Last update: 29.04.2026

How to apply

Please apply via our student project application form. You will need to specify which project(s) you are interested in, why you are interested and if you have any relevant experience in this area. To access the form, you need to log in with your EPFL email address. If you would like to receive more information on our research, do not hesitate to contact us! Students who are interested in doing a project are encouraged to have a look at the Thesis & Project Guidelines, where you will gain an understanding about what can be expected of us and what we expect from students.
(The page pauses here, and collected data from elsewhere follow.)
-- ==== Sys2Proof/Laws/State.lean ====
section
/-! SUPPORT. What each update of the state leaves in each field, and reads after writes of the small tables. -/

namespace Sys2Proof.Machine

@[simp] theorem PerLine.get_set_self {α : Type} (t : PerLine α) (k : Line) (x : α) : (t.set k x).get k = x := by
  cases k <;> rfl

theorem PerLine.get_set_other {α : Type} (t : PerLine α) {j k : Line} (x : α) (h : j ≠ k) :
    (t.set k x).get j = t.get j := by
  cases j <;> cases k <;> first | rfl | exact absurd rfl h

theorem PerLine.ext_get {α : Type} {t u : PerLine α} (h : ∀ k, t.get k = u.get k) : t = u := by
  cases t; cases u
  simp only [PerLine.mk.injEq]
  exact ⟨h .a, h .b, h .c⟩

@[simp] theorem PerGen.get_set_self {α : Type} (t : PerGen α) (k : Gen) (x : α) : (t.set k x).get k = x := by
  cases k <;> rfl

theorem PerGen.get_set_other {α : Type} (t : PerGen α) {j k : Gen} (x : α) (h : j ≠ k) :
    (t.set k x).get j = t.get j := by
  cases j <;> cases k <;> first | rfl | exact absurd rfl h

theorem PerGen.ext_get {α : Type} {t u : PerGen α} (h : ∀ k, t.get k = u.get k) : t = u := by
  cases t; cases u
  simp only [PerGen.mk.injEq]
  exact ⟨h .feed, h .z1, h .z2, h .z3, h .nox, h .acid⟩

@[simp] theorem PerStroke.get_set_self {α : Type} (t : PerStroke α) (k : StrokeGen) (x : α) : (t.set k x).get k = x := by
  cases k <;> rfl

theorem PerStroke.get_set_other {α : Type} (t : PerStroke α) {j k : StrokeGen} (x : α) (h : j ≠ k) :
    (t.set k x).get j = t.get j := by
  cases j <;> cases k <;> first | rfl | exact absurd rfl h

theorem PerStroke.ext_get {α : Type} {t u : PerStroke α} (h : ∀ k, t.get k = u.get k) : t = u := by
  cases t; cases u
  simp only [PerStroke.mk.injEq]
  exact ⟨h .feed, h .z1, h .z2, h .z3⟩

@[simp] theorem PerChannel.get_set_self {α : Type} (t : PerChannel α) (k : Channel) (x : α) : (t.set k x).get k = x := by
  cases k <;> rfl

theorem PerChannel.get_set_other {α : Type} (t : PerChannel α) {j k : Channel} (x : α) (h : j ≠ k) :
    (t.set k x).get j = t.get j := by
  cases j <;> cases k <;> first | rfl | exact absurd rfl h

theorem PerChannel.ext_get {α : Type} {t u : PerChannel α} (h : ∀ k, t.get k = u.get k) : t = u := by
  cases t; cases u
  simp only [PerChannel.mk.injEq]
  exact ⟨h .nox, h .acid⟩

@[simp] theorem PerPollutant.get_set_self {α : Type} (t : PerPollutant α) (k : Pollutant) (x : α) : (t.set k x).get k = x := by
  cases k <;> rfl

theorem PerPollutant.get_set_other {α : Type} (t : PerPollutant α) {j k : Pollutant} (x : α) (h : j ≠ k) :
    (t.set k x).get j = t.get j := by
  cases j <;> cases k <;> first | rfl | exact absurd rfl h

theorem PerPollutant.ext_get {α : Type} {t u : PerPollutant α} (h : ∀ k, t.get k = u.get k) : t = u := by
  cases t; cases u
  simp only [PerPollutant.mk.injEq]
  exact ⟨h .co, h .nox, h .so2, h .hcl, h .dust, h .toc⟩

@[simp] theorem PerPollutant.get_make {α : Type} (f : Pollutant → α) (p : Pollutant) :
    (PerPollutant.make f).get p = f p := by
  cases p <;> rfl

@[simp] theorem PerStation.get_set_self {α : Type} (t : PerStation α) (st : Station) (x : α) :
    (t.set st x).get st = x := by
  cases st with
  | lineCtl l => cases l <;> rfl
  | turbine => rfl
  | cleaning => rfl
  | supervisory => rfl

theorem PerStation.get_set_other {α : Type} (t : PerStation α) {j k : Station} (x : α) (h : j ≠ k) :
    (t.set k x).get j = t.get j := by
  cases j with
  | lineCtl x => cases k with
    | lineCtl y => exact PerLine.get_set_other _ _ (fun e => h (e ▸ rfl))
    | turbine => rfl
    | cleaning => rfl
    | supervisory => rfl
  | turbine => cases k <;> first | rfl | exact absurd rfl h
  | cleaning => cases k <;> first | rfl | exact absurd rfl h
  | supervisory => cases k <;> first | rfl | exact absurd rfl h

namespace State

@[simp] theorem setLine_pending (s : State) (l : Line) (r : LineRecord) :
    (s.setLine l r).pending = s.pending := rfl
@[simp] theorem setLine_bus (s : State) (l : Line) (r : LineRecord) : (s.setLine l r).bus = s.bus := rfl
@[simp] theorem setLine_config (s : State) (l : Line) (r : LineRecord) : (s.setLine l r).config = s.config := rfl
@[simp] theorem setLine_time (s : State) (l : Line) (r : LineRecord) : (s.setLine l r).time = s.time := rfl
@[simp] theorem setLine_registry (s : State) (l : Line) (r : LineRecord) :
    (s.setLine l r).registry = { s.registry with lines := s.registry.lines.set l r } := rfl
@[simp] theorem setLine_alloc (s : State) (l : Line) (r : LineRecord) : (s.setLine l r).alloc = s.alloc := rfl
@[simp] theorem setLine_sched (s : State) (l : Line) (r : LineRecord) : (s.setLine l r).sched = s.sched := rfl
@[simp] theorem setLine_feed (s : State) (l : Line) (r : LineRecord) : (s.setLine l r).feed = s.feed := rfl
@[simp] theorem setLine_gens (s : State) (l : Line) (r : LineRecord) : (s.setLine l r).gens = s.gens := rfl
@[simp] theorem setLine_counters (s : State) (l : Line) (r : LineRecord) :
    (s.setLine l r).counters = s.counters := rfl
@[simp] theorem setLine_ledger (s : State) (l : Line) (r : LineRecord) : (s.setLine l r).ledger = s.ledger := rfl
@[simp] theorem setLine_monitor (s : State) (l : Line) (r : LineRecord) :
    (s.setLine l r).monitor = s.monitor := rfl
@[simp] theorem setLine_dosing (s : State) (l : Line) (r : LineRecord) : (s.setLine l r).dosing = s.dosing := rfl
@[simp] theorem setLine_flags (s : State) (l : Line) (r : LineRecord) : (s.setLine l r).flags = s.flags := rfl
@[simp] theorem setLine_pins (s : State) (l : Line) (r : LineRecord) : (s.setLine l r).pins = s.pins := rfl
@[simp] theorem setLine_ties (s : State) (l : Line) (r : LineRecord) : (s.setLine l r).ties = s.ties := rfl
@[simp] theorem setLine_tieCount (s : State) (l : Line) (r : LineRecord) :
    (s.setLine l r).tieCount = s.tieCount := rfl
@[simp] theorem setLine_freeCount (s : State) (l : Line) (r : LineRecord) :
    (s.setLine l r).freeCount = s.freeCount := rfl

@[simp] theorem setGens_pending (s : State) (l : Line) (r : PerGen GenRecord) :
    (s.setGens l r).pending = s.pending := rfl
@[simp] theorem setGens_bus (s : State) (l : Line) (r : PerGen GenRecord) : (s.setGens l r).bus = s.bus := rfl
@[simp] theorem setGens_config (s : State) (l : Line) (r : PerGen GenRecord) :
    (s.setGens l r).config = s.config := rfl
@[simp] theorem setGens_time (s : State) (l : Line) (r : PerGen GenRecord) : (s.setGens l r).time = s.time := rfl
@[simp] theorem setGens_registry (s : State) (l : Line) (r : PerGen GenRecord) :
    (s.setGens l r).registry = s.registry := rfl
@[simp] theorem setGens_alloc (s : State) (l : Line) (r : PerGen GenRecord) :
    (s.setGens l r).alloc = s.alloc := rfl
@[simp] theorem setGens_sched (s : State) (l : Line) (r : PerGen GenRecord) :
    (s.setGens l r).sched = s.sched := rfl
@[simp] theorem setGens_feed (s : State) (l : Line) (r : PerGen GenRecord) : (s.setGens l r).feed = s.feed := rfl
@[simp] theorem setGens_gens (s : State) (l : Line) (r : PerGen GenRecord) :
    (s.setGens l r).gens = s.gens.set l r := rfl
@[simp] theorem setGens_counters (s : State) (l : Line) (r : PerGen GenRecord) :
    (s.setGens l r).counters = s.counters := rfl
@[simp] theorem setGens_ledger (s : State) (l : Line) (r : PerGen GenRecord) :
    (s.setGens l r).ledger = s.ledger := rfl
@[simp] theorem setGens_monitor (s : State) (l : Line) (r : PerGen GenRecord) :
    (s.setGens l r).monitor = s.monitor := rfl
@[simp] theorem setGens_dosing (s : State) (l : Line) (r : PerGen GenRecord) :
    (s.setGens l r).dosing = s.dosing := rfl
@[simp] theorem setGens_flags (s : State) (l : Line) (r : PerGen GenRecord) :
    (s.setGens l r).flags = s.flags := rfl
@[simp] theorem setGens_pins (s : State) (l : Line) (r : PerGen GenRecord) : (s.setGens l r).pins = s.pins := rfl
@[simp] theorem setGens_ties (s : State) (l : Line) (r : PerGen GenRecord) : (s.setGens l r).ties = s.ties := rfl
@[simp] theorem setGens_tieCount (s : State) (l : Line) (r : PerGen GenRecord) :
    (s.setGens l r).tieCount = s.tieCount := rfl
@[simp] theorem setGens_freeCount (s : State) (l : Line) (r : PerGen GenRecord) :
    (s.setGens l r).freeCount = s.freeCount := rfl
The student project application form will remain open for submissions until the late deadline of 15 August 2026. Applications will be reviewed on a on-going basis, so we strongly encourage you to apply as soon as possible. Early applicants will be considered starting in calendar week 21, with the early deadline set for 14 May 2026:

Early deadline (first round): 14.05.2026
First contact with supervisors: 18.05.2026 – 24.05.2026
Late deadline: 15.08.2026

External students: Non EPFL students are kindly requested to get in touch with the project(s) supervisors by e-mail.

Please, note that the list of topics below is not exclusive. In case you have other ideas or proposals, you are welcome to contact a senior member of the lab and talk about possibilities for a tailor-made topic.

Project 1: Hierarchical Multi-Agent Systems for Simulated Learners in Inquiry-Based Environments

Large Language Models(LLMs) are increasingly used as simulated learners to support the development and evaluation of educational technologies. A central challenge is aligning agent behaviour with authentic student behaviour in inquiry-based environments such as Beer’s Law Lab, a virtual lab where students investigate Beer’s Law by varying solution characteristics and observing light absorbance. Here the action space is continuous, which amplifies the data problem since the space of plausible behaviours is vast and only sparsely covered by available student traces. Prior work on LLM-based simulated learners has not addressed design of architectures for handling these continuous action spaces.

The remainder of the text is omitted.